> _Prompt_
Copy each line below that has "when".

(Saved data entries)

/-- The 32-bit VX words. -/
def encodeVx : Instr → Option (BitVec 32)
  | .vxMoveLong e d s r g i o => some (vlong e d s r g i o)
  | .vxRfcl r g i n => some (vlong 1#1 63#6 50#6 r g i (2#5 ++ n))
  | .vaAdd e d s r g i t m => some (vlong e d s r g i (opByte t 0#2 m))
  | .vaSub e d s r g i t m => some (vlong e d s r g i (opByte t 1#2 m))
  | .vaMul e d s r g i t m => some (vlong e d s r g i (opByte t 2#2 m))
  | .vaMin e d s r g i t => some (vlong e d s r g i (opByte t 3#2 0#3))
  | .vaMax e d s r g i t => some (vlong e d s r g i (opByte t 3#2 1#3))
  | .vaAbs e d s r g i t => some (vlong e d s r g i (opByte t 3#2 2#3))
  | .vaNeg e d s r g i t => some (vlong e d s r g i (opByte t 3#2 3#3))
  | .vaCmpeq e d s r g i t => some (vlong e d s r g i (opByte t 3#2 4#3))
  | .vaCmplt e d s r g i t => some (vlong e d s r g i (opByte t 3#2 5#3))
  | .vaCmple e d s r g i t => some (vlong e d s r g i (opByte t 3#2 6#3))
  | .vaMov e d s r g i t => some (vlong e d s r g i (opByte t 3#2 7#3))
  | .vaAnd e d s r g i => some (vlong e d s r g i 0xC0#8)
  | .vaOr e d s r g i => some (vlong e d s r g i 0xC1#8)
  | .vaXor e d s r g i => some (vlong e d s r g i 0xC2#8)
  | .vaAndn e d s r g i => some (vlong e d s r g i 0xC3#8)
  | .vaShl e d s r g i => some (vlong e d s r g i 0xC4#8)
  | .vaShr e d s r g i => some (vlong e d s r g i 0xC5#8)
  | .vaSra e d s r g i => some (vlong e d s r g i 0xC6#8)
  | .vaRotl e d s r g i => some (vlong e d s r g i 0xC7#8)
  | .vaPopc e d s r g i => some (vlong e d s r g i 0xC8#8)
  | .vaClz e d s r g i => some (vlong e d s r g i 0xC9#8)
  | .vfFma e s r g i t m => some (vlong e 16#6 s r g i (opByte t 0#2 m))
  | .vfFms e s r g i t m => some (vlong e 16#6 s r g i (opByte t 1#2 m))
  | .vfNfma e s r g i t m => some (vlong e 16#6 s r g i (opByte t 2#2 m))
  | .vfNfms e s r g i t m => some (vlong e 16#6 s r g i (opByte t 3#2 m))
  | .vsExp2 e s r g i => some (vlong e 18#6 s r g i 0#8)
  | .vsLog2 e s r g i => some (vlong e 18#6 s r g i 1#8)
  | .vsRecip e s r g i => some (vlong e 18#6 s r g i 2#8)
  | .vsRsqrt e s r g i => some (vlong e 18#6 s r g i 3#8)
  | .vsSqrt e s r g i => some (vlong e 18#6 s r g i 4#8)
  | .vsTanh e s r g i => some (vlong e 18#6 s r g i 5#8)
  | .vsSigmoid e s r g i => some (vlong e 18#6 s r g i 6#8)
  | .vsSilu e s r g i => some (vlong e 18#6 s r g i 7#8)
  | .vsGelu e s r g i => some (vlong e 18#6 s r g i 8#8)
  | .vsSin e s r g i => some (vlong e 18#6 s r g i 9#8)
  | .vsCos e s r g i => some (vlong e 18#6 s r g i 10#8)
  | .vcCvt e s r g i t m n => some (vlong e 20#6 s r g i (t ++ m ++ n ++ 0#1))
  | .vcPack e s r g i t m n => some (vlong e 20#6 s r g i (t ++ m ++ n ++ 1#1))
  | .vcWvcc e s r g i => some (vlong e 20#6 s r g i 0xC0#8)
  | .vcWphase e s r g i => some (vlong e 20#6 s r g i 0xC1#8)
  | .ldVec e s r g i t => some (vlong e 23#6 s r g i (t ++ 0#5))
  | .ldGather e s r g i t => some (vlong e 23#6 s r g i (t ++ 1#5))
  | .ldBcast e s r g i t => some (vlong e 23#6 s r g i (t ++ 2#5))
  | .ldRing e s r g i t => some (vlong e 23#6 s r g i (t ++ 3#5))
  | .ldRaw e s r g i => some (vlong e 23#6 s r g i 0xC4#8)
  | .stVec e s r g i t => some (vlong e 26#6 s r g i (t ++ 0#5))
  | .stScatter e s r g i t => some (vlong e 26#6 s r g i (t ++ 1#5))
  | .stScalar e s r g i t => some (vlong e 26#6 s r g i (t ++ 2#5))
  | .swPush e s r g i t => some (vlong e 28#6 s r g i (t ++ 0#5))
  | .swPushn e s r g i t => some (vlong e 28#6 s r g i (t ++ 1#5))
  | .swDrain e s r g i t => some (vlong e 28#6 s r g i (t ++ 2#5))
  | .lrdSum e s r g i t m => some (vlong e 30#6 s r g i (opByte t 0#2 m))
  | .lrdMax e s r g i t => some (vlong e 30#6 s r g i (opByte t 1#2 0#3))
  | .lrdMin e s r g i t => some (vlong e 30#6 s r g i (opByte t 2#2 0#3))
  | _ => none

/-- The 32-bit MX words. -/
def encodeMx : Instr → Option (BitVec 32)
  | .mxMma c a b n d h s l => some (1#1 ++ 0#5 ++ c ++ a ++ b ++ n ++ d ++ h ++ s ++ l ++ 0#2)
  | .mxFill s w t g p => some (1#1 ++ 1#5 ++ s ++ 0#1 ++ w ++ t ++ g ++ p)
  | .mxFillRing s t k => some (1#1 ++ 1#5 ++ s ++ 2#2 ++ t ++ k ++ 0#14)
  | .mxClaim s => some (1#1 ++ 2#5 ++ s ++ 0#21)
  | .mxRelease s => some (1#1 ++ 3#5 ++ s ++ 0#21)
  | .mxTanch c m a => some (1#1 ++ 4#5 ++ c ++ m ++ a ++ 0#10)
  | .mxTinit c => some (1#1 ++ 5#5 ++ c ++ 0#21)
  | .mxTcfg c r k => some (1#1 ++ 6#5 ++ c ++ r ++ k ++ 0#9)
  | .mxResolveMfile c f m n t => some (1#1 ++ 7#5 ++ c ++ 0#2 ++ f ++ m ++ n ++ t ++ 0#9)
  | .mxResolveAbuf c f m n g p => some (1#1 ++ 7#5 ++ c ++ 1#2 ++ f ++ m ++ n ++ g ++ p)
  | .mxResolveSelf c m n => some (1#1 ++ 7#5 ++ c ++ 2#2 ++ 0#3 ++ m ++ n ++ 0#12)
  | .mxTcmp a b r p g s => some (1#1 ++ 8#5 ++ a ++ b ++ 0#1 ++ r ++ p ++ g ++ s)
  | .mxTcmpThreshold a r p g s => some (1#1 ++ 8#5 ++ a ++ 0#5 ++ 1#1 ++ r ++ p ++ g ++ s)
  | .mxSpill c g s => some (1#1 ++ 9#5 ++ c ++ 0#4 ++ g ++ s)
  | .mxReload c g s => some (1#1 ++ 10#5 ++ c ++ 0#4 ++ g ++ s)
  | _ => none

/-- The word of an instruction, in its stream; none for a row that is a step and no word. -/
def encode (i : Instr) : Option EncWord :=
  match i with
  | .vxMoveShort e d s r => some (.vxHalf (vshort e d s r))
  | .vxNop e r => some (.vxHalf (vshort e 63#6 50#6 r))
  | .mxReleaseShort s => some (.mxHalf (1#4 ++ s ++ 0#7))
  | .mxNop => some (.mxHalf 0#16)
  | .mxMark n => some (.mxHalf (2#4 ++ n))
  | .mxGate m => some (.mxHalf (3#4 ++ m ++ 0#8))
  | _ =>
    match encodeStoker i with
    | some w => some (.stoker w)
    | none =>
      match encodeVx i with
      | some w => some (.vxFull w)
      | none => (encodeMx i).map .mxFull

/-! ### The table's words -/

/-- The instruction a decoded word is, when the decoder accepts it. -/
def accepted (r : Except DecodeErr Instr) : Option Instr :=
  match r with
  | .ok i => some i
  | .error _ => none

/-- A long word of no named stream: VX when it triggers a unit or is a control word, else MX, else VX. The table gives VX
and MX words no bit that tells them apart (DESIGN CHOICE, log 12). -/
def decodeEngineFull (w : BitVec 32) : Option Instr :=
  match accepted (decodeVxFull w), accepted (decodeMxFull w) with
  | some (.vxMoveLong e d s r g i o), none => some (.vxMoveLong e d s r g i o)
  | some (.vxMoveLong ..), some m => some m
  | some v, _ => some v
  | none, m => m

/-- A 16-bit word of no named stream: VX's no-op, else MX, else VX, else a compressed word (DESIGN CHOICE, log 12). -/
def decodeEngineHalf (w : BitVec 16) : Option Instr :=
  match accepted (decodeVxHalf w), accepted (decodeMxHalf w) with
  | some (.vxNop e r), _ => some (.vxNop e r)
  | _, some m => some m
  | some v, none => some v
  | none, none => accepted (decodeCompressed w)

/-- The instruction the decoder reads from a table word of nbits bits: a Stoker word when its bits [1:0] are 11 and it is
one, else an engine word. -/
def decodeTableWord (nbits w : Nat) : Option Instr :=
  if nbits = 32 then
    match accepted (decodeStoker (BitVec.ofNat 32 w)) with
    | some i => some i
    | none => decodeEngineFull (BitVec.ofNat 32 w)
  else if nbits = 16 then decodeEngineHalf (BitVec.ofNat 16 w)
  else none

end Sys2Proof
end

> _Response area_
/-- The instruction a decoded word is, when the decoder accepts it. -/
/-- A long word of no named stream: VX when it triggers a unit or is a control word, else MX, else VX. The table gives VX
/-- The instruction the decoder reads from a table word of nbits bits: a Stoker word when its bits [1:0] are 11 and it is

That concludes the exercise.